Electrodes of metal, graphite and semiconductor material are widely used. Choice of suitable electrode depends on chemical reactivity between the electrode and electrolyte and manufacturing cost. Historically, when non-reactive anodes were desired for electrolysis, graphite (called plumbago in Faraday's time) or platinum were chosen.[17] They were found to be some of the least reactive materials for anodes. Platinum erodes very slowly compared to other materials, and graphite crumbles and can produce carbon dioxide in aqueous solutions but otherwise does not participate in the reaction. Cathodes may be made of the same material, or they may be made from a more reactive one since anode wear is greater due to oxidation at the anode.
Process of electrolysis
The key process of electrolysis is the interchange of atoms and ions by the removal or addition of electrons due to the applied current. The desired products of electrolysis are often in a different physical state from the electrolyte and can be removed by physical processes (e.g. by collecting gas above an electrode or precipitating a product out of the electrolyte).
The quantity of the products is proportional to the current, and when two or more electrolytic cells are connected in series to the same power source, the products produced in the cells are proportional to their equivalent weight. These are known as Faraday's laws of electrolysis.
Each electrode attracts ions that are of the opposite charge. Positively charged ions (cations) move towards the electron-providing (negative) cathode. Negatively charged ions (anions) move towards the electron-extracting (positive) anode. In this process electrons are effectively introduced at the cathode as a reactant and removed at the anode as a product. In chemistry, the loss of electrons is called oxidation, while electron gain is called reduction.
When neutral atoms or molecules, such as those on the surface of an electrode, gain or lose electrons they become ions and may dissolve in the electrolyte and react with other ions.

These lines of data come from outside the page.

-- ==== Sys2Proof/Machine/HostRun.lean ====
section
/-!
DEFINITION. How a ZCP command is received, ordered, checked and run (R435 to R453, R458, R505,
R585).
-/

namespace Sys2Proof.Machine

/-! ### GEN_IDENTIFY and the session (R438 to R444) -/

/-- R439: the reply of GEN_IDENTIFY. -/
def identifyBytes (s : State) : List Byte :=
  let absent := maskWhere 144 (isAbsent s)
  padTo 16 ([0x49, 0x58, 0x5A, 0x2D, 0x31, 0x31, 0x35, 0x32, 0x2D, 0x57] : List Byte) ++
  ([0x41, 0x31] : List Byte) ++ leBytes 2 (ownId s) ++ leBytes 4 deviceTag ++
  leBytes 1 (present s).length ++
  leBytes 1 (b2n s.pups.bActive + 2 * b2n s.host.open_ + 4 * b2n (s.red.state = .fenced)) ++ leBytes 2 0 ++
  leBytes 4 (runningVersion s) ++ leBytes 18 absent ++ leBytes 6 Config.macBase ++ padTo 16 s.host.nonce ++
  leBytes 4 s.red.claim ++ leBytes 4 0

/-- GEN_IDENTIFY (R439). -/
def genIdentify : CmdFn := fun _ _ s => (s, .reply 0 (identifyBytes s))

/-- R441: the payload of SESSION_OPEN is well formed. -/
def openFormed (p : List Byte) : Bool := decide (leAt p 16 4 ≠ 0) && decide (leAt p 20 1 < 2) && zeros p 21 3

/-- R441: NONCE is the current nonce, and the owner's signature verifies. -/
def openSigned (p : List Byte) (s : State) : Bool :=
  decide (p.take 16 = s.host.nonce) && decide (s.fw.ownerKey ≠ []) &&
    ecdsaOk s.fw.ownerKey (p.drop 24) (p.take 24 ++ leBytes 4 deviceTag)

/-- R442: SESSION_OPEN commands of the last 10 s that have failed. -/
def openFailures (s : State) : Nat := (s.host.evals.filter (fun e => e.status ≠ 0)).length

/-- R442, R449: SESSION_OPEN evaluated: the status, and whether a session is to open. An
evaluation is kept, and draws a new nonce (R440). -/
def evalOpen (h : Header) (p : List Byte) (s : State) : State × Nat × Bool :=
  match (s.host.evals.take 8).find? (fun e => decide (e.seq = h.seq ∧ e.crc = h.crc)) with
  | some e => (s, e.status, false)
  | none =>
    if 8 ≤ openFailures s then (s, 1, false)
    else if !openFormed p then (s, 5, false)
    else
      let signed := openSigned p s
      let st := if !signed then 7 else if s.host.open_ ∧ ¬ bitOf (leAt p 20 1) 0 then 1 else 0
      let s := hostCount 0 s
      let s := if signed then s else emit 0x0807 h.port (leBytes 16 h.src) (hostCount 7 s)
      let s := drawNonce (updHost (fun x => { x with evals := ⟨h.seq, h.crc, st⟩ :: x.evals }) s)
      (s, st, decide (st = 0))

/-- R442: the old session, if one is open, closes, and the new one opens. -/
def takeSession (h : Header) (p : List Byte) (s : State) : State :=
  openSession h (leAt p 16 4) (closeSession 2 s)

/-- SESSION_OPEN sent within a session: its reply belongs to the session that it may close. -/
def sessionOpenIn : CmdFn := fun h c s =>
  let r := evalOpen h c.payload s
  if r.2.2 then (takeSession h c.payload (finishCmd (refOf h) 0 [] r.1), .wait) else (r.1, .reply r.2.1 [])

/-- SESSION_CLOSE (R444): its reply goes before the session closes. -/
def sessionClose : CmdFn := fun h _ s => (closeSession 0 (finishCmd (refOf h) 0 [] s), .wait)

/-- SESSION_KEEPALIVE (R443). -/
def sessionKeepalive : CmdFn := fun _ _ s => status 0 s

/-! ### Registers (R453, R505) -/

/-- R504, R505: the block of a register is powered off: the tile islands from DOZE on, the
chiplets and their engines in DORMANT, but for the eye-safety controller. -/
def regOff (s : State) (r : RegRow) (inst : Nat) : Bool :=
  match r.block with
  | .tile => decide (2 ≤ s.pwr.current)
  | .fab => decide (3 ≤ s.pwr.current) && decide (r.name ≠ .FAB_EYE)
  | .mar => decide (3 ≤ s.pwr.current ∧ inst < 8)
  | _ => false

/-- R585: the blocks that REG_READ serves in recovery mode. -/
def recoveryBlock (b : RegBlock) : Bool := b = .gen || b = .rst || b = .sup || b = .evt

/-- R158: a window of a tile that is RUNNING or TESTING. -/
def windowBusy (s : State) (r : RegRow) (inst : Nat) : Bool :=
  (r.name = .TILE_WIN_S || r.name = .TILE_WIN_A || r.name = .TILE_WIN_C || r.name = .TILE_WIN_V) &&
    ((tileAt s inst).code = .running || (tileAt s inst).code = .testing)

/-- R7, R453: the register that a payload names with its own width. -/
def namedReg (p : List Byte) : Option (RegRow × Nat × List Nat) :=
  if zeros p 5 3 then (findReg (leAt p 0 4)).filter (fun x => x.1.width = 8 * at1 p 4) else none

/-- REG_READ (R453). -/
def regRead : CmdFn := fun _ c s =>
  match namedReg c.payload with
  | none => status 5 s
  | some (r, inst, ix) =>
    if s.fw.recovery ∧ ¬ recoveryBlock r.block then status 0x0902 s
    else if regOff s r inst then status 0x0602 s
    else if windowBusy s r inst then status 1 s
    else
      let v := readReg r inst ix s
      (v.1, .reply 0 (leBytes 8 v.2))

/-- REG_WRITE (R453). -/
def regWrite : CmdFn := fun _ c s =>
  match namedReg c.payload with
  | none => status 5 s
  | some (r, inst, ix) =>
    let v := leAt c.payload 8 8
    if 2 ^ r.width ≤ v then status 5 s
    else if regOff s r inst then status 0x0602 s
    else match liveWrite r inst ix v c.meas s with
      | some t => status 0 t
      | none => status 5 s

/-- SYNC_SIGNAL (R224). -/
def syncSignal : CmdFn := fun _ c s =>
  let p := c.payload
  let o := leAt p 0 4
  if 16384 ≤ o ∨ 2 ≤ at1 p 4 ∨ ¬ zeros p 5 3 then status 5 s
  else
    let v := BitVec.ofNat 64 (leAt p 8 8)
    let s := if at1 p 4 = 0 then syncAdd o v s else syncSet o v s
    (s, .reply 0 (leBytes 8 (syncGet s o).toNat))

/-- CAL_RUN, by its KIND (R418). -/
def calRun : CmdFn := fun h c s =>
  match at1 c.payload 0 with
  | 1 => calRunLaser h c s
  | 2 => calRunRing h c s
  | 3 => calRunXtalk h c s
  | 4 => calRunOsum h c s
  | _ => status 5 s

/-! ### The opcode table (R452) -/

/-- A row of the opcode table: whether it is a background command, whether its class is
Required, which payload lengths its rule admits, and what it does. -/
structure CmdInfo where
  background : Bool
  required : Bool
  sized : Nat → Bool
  run : CmdFn

/-- A serial command of class Any with a payload of `n` bytes. -/
def anySerial (n : Nat) (f : CmdFn) : Option CmdInfo := some ⟨false, false, fun k => decide (k = n), f⟩

/-- A serial command of class Required. -/
def ownSerial (n : Nat) (f : CmdFn) : Option CmdInfo := some ⟨false, true, fun k => decide (k = n), f⟩

/-- A background command of class Required. -/
def ownBackground (n : Nat) (f : CmdFn) : Option CmdInfo := some ⟨true, true, fun k => decide (k = n), f⟩

/-- R452: the opcodes. -/
def cmdInfo (op : Nat) : Option CmdInfo :=
  match op with
  | 0x0101 => anySerial 0 genIdentify
  | 0x0102 => anySerial 120 sessionOpenIn
  | 0x0103 => anySerial 0 sessionClose
  | 0x0104 => anySerial 0 sessionKeepalive
  | 0x0201 => anySerial 8 regRead
  | 0x0202 => ownSerial 16 regWrite
  | 0x0301 => ownBackground 24 (bulkStart true)
  | 0x0302 => ownBackground 24 (bulkStart false)
  | 0x0401 => ownSerial 16 jobLoad
  | 0x0402 => ownSerial 8 jobLaunch
  | 0x0403 => ownSerial 0 jobAbort
  | 0x0404 => ownSerial 16 syncSignal
  | 0x0501 => ownSerial 16 planLoad
  | 0x0502 => ownSerial 32 planArmCmd
  | 0x0503 => ownSerial 24 darkWindow
  | 0x0504 => ownBackground 408 fabricDiscover
  | 0x0505 => ownSerial 4 loopRearm
  | 0x0506 => ownBackground 32 calRun
  | 0x0601 => ownBackground 4 pwrSetState
  | 0x0602 => ownSerial 4 pwrSetPlevel
  | 0x0701 => ownSerial 24 timeSetAlarm
  | 0x0801 => anySerial 16 evtRead
  | 0x0802 => anySerial 32 evtSeal
  | 0x0901 => some ⟨false, false, fun k => decide (24 ≤ k ∧ k ≤ 8200 ∧ k % 16 = 8), fwBlock⟩
  | 0x0902 => some ⟨true, false, fun k => decide (k = 4), fwVerify⟩
  | 0x0903 => anySerial 6 fwActivate
  | 0x0904 => anySerial 0 fwConfirm
  | 0x0905 => anySerial 0 fwRevert
  | 0x0906 => anySerial 36 attestQuote
  | 0x0A01 => anySerial 48 pairConfigure
  | 0x0A02 => anySerial 4 pairRejoin
  | _ => none

/-! ### Checks before a command is run -/

/-- R458, R567: the module answers RESETTING: a reset sequence is in progress, or no Puppeteer
runs firmware. After an L3 or L4, a session may be opened before stage 2 has ended. -/
def resetting (s : State) (op : Nat) : Bool :=
  (decide (s.rst.level ≠ 0) || (!s.fw.running && !s.fw.recovery)) &&
    !(op = 0x0101 || op = 0x0104 || op = 0x0201 || op = 0x0801 ||
      (op = 0x0102 && decide (3 ≤ s.rst.level)))

/-- R450, R451: the claim check of a Required command. -/
def staleClaim (h : Header) (op : Nat) (s : State) : Bool :=
  if s.red.state = .fenced then op ≠ 0x0403 else inPair s && decide (h.claim ≠ s.red.claim)

/-- R450: a command with a claim that is not the module's: a higher one supersedes it. -/
def takeStale (h : Header) (s : State) : State :=
  let s := hostCount 6 s
  if s.red.state ≠ .fenced ∧ s.red.claim < h.claim then
    enterFenced 4 h.claim (emit 0x080A h.session (leBytes 4 s.red.claim ++ leBytes 4 h.claim) s)
  else s

/-- R505: a command that needs a power state which the module is not in. -/
def notRunning (s : State) (op : Nat) : Bool :=
  (decide (s.pwr.current ≠ 0) && (op = 0x0401 || op = 0x0402)) ||
  (decide (2 ≤ s.pwr.current) && (decide (3 ≤ op / 256 ∧ op / 256 ≤ 5) || op = 0x0903))

/-- R585: the opcodes served in recovery mode. -/
def recoveryOp (op : Nat) : Bool :=
  decide (op / 256 = 1) || op = 0x0201 || op = 0x0801 || op = 0x0901 || op = 0x0902 || op = 0x0903 || op = 0x0906

/-- R446: background commands of the session in progress, other than one. -/
def backgroundOthers (r : CmdRef) (s : State) : Nat :=
  (s.host.started.filter (fun c => !c.serial && decide (c.hdr.seq ≠ r.seq))).length

/-- R446, R450 to R452, R458, R505, R585: the checks that stop a command from being executed,
in the order in which this model makes them: the state they leave, and the status. -/
def preCheck (h : Header) (c : HostCmd) (s : State) : State × (Nat ⊕ CmdInfo) :=
  if resetting s c.opcode then (s, .inl 0x000B)
  else match cmdInfo c.opcode with
    | none => (s, .inl 4)
    | some i =>
      if i.required ∧ staleClaim h c.opcode s then (takeStale h s, .inl 6)
      else if s.fw.recovery ∧ ¬ recoveryOp c.opcode then (s, .inl 0x0902)
      else if notRunning s c.opcode then (s, .inl 0x0602)
      else if i.background ∧ 4 ≤ backgroundOthers (refOf h) s then (s, .inl 1)
      else if !i.sized c.payload.length then (s, .inl 5)
      else (s, .inr i)

/-- SESSION_OPEN counts itself, since a copy of a kept evaluation is not executed (R449). -/
def countRun (op : Nat) (s : State) : State := if op = 0x0102 then s else hostCount 0 s

/-- R446: a command of the session starts. -/
def runStart (h : Header) (c : HostCmd) (copies : List ReplyTo) (s : State) : State :=
  let serial := !((cmdInfo c.opcode).map (·.background)).getD false
  let s := updHost (fun x => { x with started := x.started ++ [⟨h, c, copies, serial⟩] }) s
  let k := preCheck h c s
  match k.2 with
  | .inl st => finishCmd (refOf h) st [] k.1
  | .inr i =>
    let r := i.run h c (countRun c.opcode k.1)
    match r.2 with
    | .reply st payload => finishCmd (refOf h) st payload r.1
    | .wait => r.1

/-! ### Order (R445, R446) -/

/-- R224, R446, R459: a held command may start: nothing serial is in progress, commands are not
held for a switch-over, and SYNC_SIGNAL waits for every earlier command. -/
def mayStart (c : HostCmd) (s : State) : Bool :=
  !s.host.switching && !s.host.started.any (·.serial) &&
    (decide (c.opcode ≠ 0x0404) || s.host.started.isEmpty)

/-- R446: the command with the lowest number not yet started starts, if it has arrived. -/
def startNext (s : State) : State :=
  match s.host.held.find? (fun c => c.hdr.seq = s.host.next) with
  | none => s
  | some c =>
    if mayStart c.cmd s then
      runStart c.hdr c.cmd c.copies (updHost (fun h =>
        { h with held := h.held.filter (fun d => d.hdr.seq ≠ c.hdr.seq), next := (h.next + 1) % 2 ^ 32 }) s)
    else s

/-- Held commands start in turn, at most `n`. -/
def startSeveral : Nat → State → State
  | 0, s => s
  | n + 1, s => startSeveral n (startNext s)

/-- R447: two copies of one sequence number differ in OPCODE, LENGTH or CRC. -/
def conflicts (h : Header) (c : HostCmd) (h0 : Header) (c0 : HostCmd) : Bool :=
  decide (c.opcode ≠ c0.opcode ∨ c.payload.length ≠ c0.payload.length ∨ h.crc ≠ h0.crc)

/-- R447: the second copy is discarded. -/
def seqConflict (h : Header) (s : State) : State :=
  emit 0x0808 h.session (leBytes 4 h.seq) (hostCount 5 s)

/-- R445, R447, R448: a command of the open session. -/
def sequence (h : Header) (c : HostCmd) (s : State) : State :=
  let mine := fun (d : Header) => decide (d.seq = h.seq)
  match s.host.held.find? (fun d => mine d.hdr), s.host.started.find? (fun d => mine d.hdr),
      s.host.done.find? (fun d => mine d.hdr) with
  | some d, _, _ =>
    if conflicts h c d.hdr d.cmd then seqConflict h s
    else hostCount 1 (updHost (fun x =>
      { x with held := x.held.map (fun e => if mine e.hdr then { e with copies := e.copies ++ [sourceOf h] } else e) }) s)
  | none, some d, _ =>
    if conflicts h c d.hdr d.cmd then seqConflict h s
    else sendReply h c.opcode (sourceOf h) 0x0103 [] (updHost (fun x =>
      { x with started := x.started.map (fun e => if mine e.hdr then { e with copies := e.copies ++ [sourceOf h] } else e) }) s)
  | none, none, some d =>
    if conflicts h c d.hdr d.cmd then seqConflict h s
    else sendReply h c.opcode (sourceOf h) d.status d.payload s
  | none, none, none =>
    if (h.seq + 2 ^ 32 - s.host.next) % 2 ^ 32 < 64 then
      let s := updHost (fun x => { x with held := x.held ++ [⟨h, c, []⟩] }) s
      if h.seq = s.host.next then startNext s else s
    else sendReply h c.opcode (sourceOf h) 0x0102 [] (hostCount 4 s)

/-! ### Receiving (R435 to R438) -/

/-- R449: GEN_IDENTIFY and SESSION_OPEN with SESSION 0 are executed as they arrive. -/
def runLoose (h : Header) (c : HostCmd) (s : State) : State :=
  let answer := fun st p x => sendReply h c.opcode (sourceOf h) st p x
  if resetting s c.opcode then answer 0x000B [] s
  else if c.opcode = 0x0101 then
    if c.payload.length = 0 then answer 0 (identifyBytes s) (hostCount 0 s) else answer 5 [] s
  else if c.payload.length ≠ 120 then answer 5 [] s
  else
    let r := evalOpen h c.payload s
    answer r.2.1 [] (if r.2.2 then takeSession h c.payload r.1 else r.1)

/-- A packet of the host's reaches the module: its port's link is up, and the host interface
answers (R433 to R435). -/
def hostHears (h : Header) (s : State) : Bool := portUp s h.port && hostServes s

/-- R438, R449: a command packet that has passed R436. -/
def hostReceive (h : Header) (c : HostCmd) (s : State) : State :=
  if !hostHears h s then s
  else
    let s := bump s rHostPortCount 0 [h.port, 0]
    if h.session = 0 then
      if c.opcode = 0x0101 ∨ c.opcode = 0x0102 then runLoose h c s
      else sendReply h c.opcode (sourceOf h) 7 [] (hostCount 7 s)
    else if ¬ s.host.open_ ∨ h.session ≠ s.host.session then sendReply h c.opcode (sourceOf h) 0x0101 [] s
    else sequence h c (touchSession h s)

/-- The row of a command packet. -/
def command (op : Nat) (h : Header) (p : List Byte) (s : State) : Result := .next (hostReceive h { opcode := op, payload := p } s)

/-- The payload of REG_WRITE to a register (R453). -/
def writePayload (r : RegRow) (inst : Nat) (ix : List Nat) (v : Nat) : List Byte :=
  leBytes 4 (regAddr r inst ix) ++ leBytes 1 (r.width / 8) ++ leBytes 3 0 ++ leBytes 8 v

/-- The row of a write of a register. -/
def writeCommand (r : RegRow) (inst : Nat) (ix : List Nat) (v : Nat) (meas : List Int) (h : Header) (s : State) : Result :=
  .next (hostReceive h { opcode := 0x0202, payload := writePayload r inst ix v, meas := meas } s)

end Sys2Proof.Machine
end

When ions gain or lose electrons and become neutral, they may form compounds that separate from the electrolyte. Positive metal ions like Cu2+ deposit onto the cathode in a layer. The terms for this are electroplating, electrowinning, and electrorefining.
When an ion gains or loses electrons without becoming neutral, its electronic charge is altered in the process.
For example, the electrolysis of brine produces hydrogen and chlorine gases which bubble from the electrolyte and are collected. The initial overall reaction is thus:[18]
- 2 NaCl + 2 H2O → 2 NaOH + H2 + Cl2
The reaction at the anode results in chlorine gas from chlorine ions:
- 2 Cl− → Cl2 + 2 e−
The reaction at the cathode results in hydrogen gas and hydroxide ions:
- 2 H2O + 2 e− → H2 + 2 OH−
Without a partition between the electrodes, the OH− ions produced at the cathode are free to diffuse throughout the electrolyte to the anode. As the electrolyte becomes more basic due to the production of OH−, less Cl2 emerges from the solution as it begins to react with the hydroxide producing hypochlorite at the anode:
- 2 Cl2 + NaOH → NaCl + NaClO + H2O
The more opportunity the Cl2 has to interact with NaOH in the solution, the less Cl2 emerges at the surface of the solution and the faster the production of hypochlorite progresses. This depends on factors such as solution temperature, the amount of time the Cl2 molecule is in contact with the solution, and concentration of NaOH.
Likewise, as hypochlorite increases in concentration, chlorates are produced from them:
- 3 NaClO → NaClO3 + 2 NaCl
Other reactions occur, such as the self-ionization of water and the decomposition of hypochlorite at the cathode, the rate of the latter depends on factors such as diffusion and the surface area of the cathode in contact with the electrolyte.[19]
Decomposition potential
Decomposition potential or decomposition voltage refers to the minimum voltage (difference in electrode potential) between anode and cathode of an electrolytic cell that is needed for electrolysis to occur.[20]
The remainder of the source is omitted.